┌─ Stored data
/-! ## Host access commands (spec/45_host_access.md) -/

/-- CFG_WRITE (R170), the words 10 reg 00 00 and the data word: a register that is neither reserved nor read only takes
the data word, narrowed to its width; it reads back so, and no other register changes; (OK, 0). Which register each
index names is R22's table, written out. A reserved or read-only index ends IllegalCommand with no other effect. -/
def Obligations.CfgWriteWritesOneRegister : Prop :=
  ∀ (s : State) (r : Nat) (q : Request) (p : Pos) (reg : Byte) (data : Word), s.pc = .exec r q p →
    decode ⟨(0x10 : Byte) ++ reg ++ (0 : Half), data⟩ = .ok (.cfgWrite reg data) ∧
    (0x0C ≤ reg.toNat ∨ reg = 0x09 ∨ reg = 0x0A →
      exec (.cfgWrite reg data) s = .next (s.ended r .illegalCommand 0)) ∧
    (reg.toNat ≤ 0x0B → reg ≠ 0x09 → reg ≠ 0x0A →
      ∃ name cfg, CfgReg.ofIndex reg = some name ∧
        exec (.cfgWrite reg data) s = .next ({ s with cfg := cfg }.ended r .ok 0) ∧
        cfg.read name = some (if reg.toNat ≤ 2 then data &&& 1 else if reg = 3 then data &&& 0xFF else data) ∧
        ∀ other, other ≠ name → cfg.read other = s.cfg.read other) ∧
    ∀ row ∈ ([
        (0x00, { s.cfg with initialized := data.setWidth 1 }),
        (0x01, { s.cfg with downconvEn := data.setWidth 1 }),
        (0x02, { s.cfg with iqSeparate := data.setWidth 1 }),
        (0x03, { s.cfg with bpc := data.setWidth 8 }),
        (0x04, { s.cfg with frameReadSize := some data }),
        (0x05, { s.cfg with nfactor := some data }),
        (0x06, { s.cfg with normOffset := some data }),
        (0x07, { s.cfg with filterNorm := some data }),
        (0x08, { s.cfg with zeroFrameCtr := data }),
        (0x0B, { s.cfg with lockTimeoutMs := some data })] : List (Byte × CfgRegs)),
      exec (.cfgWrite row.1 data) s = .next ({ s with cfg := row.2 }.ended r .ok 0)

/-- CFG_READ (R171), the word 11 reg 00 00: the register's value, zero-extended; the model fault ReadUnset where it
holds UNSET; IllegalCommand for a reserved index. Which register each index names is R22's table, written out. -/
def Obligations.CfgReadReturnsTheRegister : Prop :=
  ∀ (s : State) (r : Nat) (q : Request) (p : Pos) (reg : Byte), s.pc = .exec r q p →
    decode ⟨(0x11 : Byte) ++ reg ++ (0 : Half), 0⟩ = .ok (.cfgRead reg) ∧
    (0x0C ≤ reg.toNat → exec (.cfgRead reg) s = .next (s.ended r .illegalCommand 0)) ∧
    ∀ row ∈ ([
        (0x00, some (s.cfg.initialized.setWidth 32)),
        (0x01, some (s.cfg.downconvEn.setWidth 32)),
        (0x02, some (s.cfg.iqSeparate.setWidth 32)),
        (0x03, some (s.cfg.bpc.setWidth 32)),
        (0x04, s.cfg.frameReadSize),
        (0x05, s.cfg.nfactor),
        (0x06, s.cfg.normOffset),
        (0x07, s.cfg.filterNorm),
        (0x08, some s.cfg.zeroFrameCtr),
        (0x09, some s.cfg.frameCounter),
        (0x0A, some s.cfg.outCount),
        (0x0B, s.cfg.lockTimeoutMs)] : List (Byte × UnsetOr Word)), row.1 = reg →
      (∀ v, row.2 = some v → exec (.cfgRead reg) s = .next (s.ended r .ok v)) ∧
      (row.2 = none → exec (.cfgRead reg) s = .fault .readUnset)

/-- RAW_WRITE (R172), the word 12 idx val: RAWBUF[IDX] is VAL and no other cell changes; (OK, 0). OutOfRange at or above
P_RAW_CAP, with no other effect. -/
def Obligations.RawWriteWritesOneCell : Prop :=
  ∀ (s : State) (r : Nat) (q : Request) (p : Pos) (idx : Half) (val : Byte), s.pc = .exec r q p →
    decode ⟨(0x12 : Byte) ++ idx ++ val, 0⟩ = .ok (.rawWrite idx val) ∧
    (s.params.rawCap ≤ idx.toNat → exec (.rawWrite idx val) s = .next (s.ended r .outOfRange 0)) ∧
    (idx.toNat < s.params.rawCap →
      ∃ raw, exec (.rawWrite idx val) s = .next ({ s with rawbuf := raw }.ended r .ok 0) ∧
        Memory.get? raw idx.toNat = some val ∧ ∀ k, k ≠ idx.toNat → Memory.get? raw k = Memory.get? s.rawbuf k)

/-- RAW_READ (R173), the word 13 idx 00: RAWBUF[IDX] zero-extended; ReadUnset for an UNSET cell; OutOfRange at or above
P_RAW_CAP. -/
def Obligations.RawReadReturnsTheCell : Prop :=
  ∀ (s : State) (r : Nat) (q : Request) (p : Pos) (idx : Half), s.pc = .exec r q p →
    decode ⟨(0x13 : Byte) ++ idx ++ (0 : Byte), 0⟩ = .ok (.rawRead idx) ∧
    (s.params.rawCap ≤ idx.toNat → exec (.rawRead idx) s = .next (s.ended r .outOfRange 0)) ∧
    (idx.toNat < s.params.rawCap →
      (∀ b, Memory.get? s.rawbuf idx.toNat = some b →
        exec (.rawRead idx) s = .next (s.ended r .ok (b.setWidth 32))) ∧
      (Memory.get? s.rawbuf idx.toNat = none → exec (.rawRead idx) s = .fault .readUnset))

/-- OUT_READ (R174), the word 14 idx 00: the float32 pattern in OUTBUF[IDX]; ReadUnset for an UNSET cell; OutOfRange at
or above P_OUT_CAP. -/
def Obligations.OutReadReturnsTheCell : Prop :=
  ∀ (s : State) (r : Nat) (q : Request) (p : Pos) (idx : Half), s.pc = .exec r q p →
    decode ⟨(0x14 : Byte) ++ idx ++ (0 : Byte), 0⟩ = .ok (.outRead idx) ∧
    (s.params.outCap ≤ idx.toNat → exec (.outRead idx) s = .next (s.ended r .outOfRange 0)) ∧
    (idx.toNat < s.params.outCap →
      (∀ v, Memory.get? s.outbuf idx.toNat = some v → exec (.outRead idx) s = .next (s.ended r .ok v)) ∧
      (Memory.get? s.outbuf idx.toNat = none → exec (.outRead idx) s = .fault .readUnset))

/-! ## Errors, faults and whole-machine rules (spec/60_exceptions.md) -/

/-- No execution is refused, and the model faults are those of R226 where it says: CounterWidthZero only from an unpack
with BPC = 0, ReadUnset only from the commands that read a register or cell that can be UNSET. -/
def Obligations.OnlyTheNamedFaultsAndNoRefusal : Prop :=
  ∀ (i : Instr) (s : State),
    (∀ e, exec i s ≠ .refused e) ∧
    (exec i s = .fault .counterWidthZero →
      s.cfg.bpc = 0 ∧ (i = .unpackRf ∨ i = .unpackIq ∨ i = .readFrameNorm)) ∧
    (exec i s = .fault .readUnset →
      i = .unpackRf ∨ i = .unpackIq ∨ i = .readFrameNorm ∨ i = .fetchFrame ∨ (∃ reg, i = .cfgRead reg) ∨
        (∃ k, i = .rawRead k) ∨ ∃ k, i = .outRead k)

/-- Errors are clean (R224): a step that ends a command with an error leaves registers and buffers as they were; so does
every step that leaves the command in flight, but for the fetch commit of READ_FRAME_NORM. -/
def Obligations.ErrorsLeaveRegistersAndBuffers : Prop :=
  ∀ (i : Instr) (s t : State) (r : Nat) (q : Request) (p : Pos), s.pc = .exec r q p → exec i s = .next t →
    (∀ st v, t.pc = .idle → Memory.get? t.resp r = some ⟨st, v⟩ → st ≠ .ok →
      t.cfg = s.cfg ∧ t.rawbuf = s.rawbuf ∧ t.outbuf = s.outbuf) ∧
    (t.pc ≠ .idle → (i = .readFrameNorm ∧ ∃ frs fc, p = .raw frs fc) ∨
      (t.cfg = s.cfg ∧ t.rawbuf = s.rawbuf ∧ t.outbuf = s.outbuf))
└─
# Your task:
Where the line holding "read only takes" appears in the listing above, start reproducing exactly, and end with the line holding "the data word, narrowed".

# Answer for this exercise:
/-- CFG_WRITE (R170), the words 10 reg 00 00 and the data word: a register that is neither reserved nor read only takes
the data word, narrowed to its width; it reads back so, and no other register changes; (OK, 0). Which register each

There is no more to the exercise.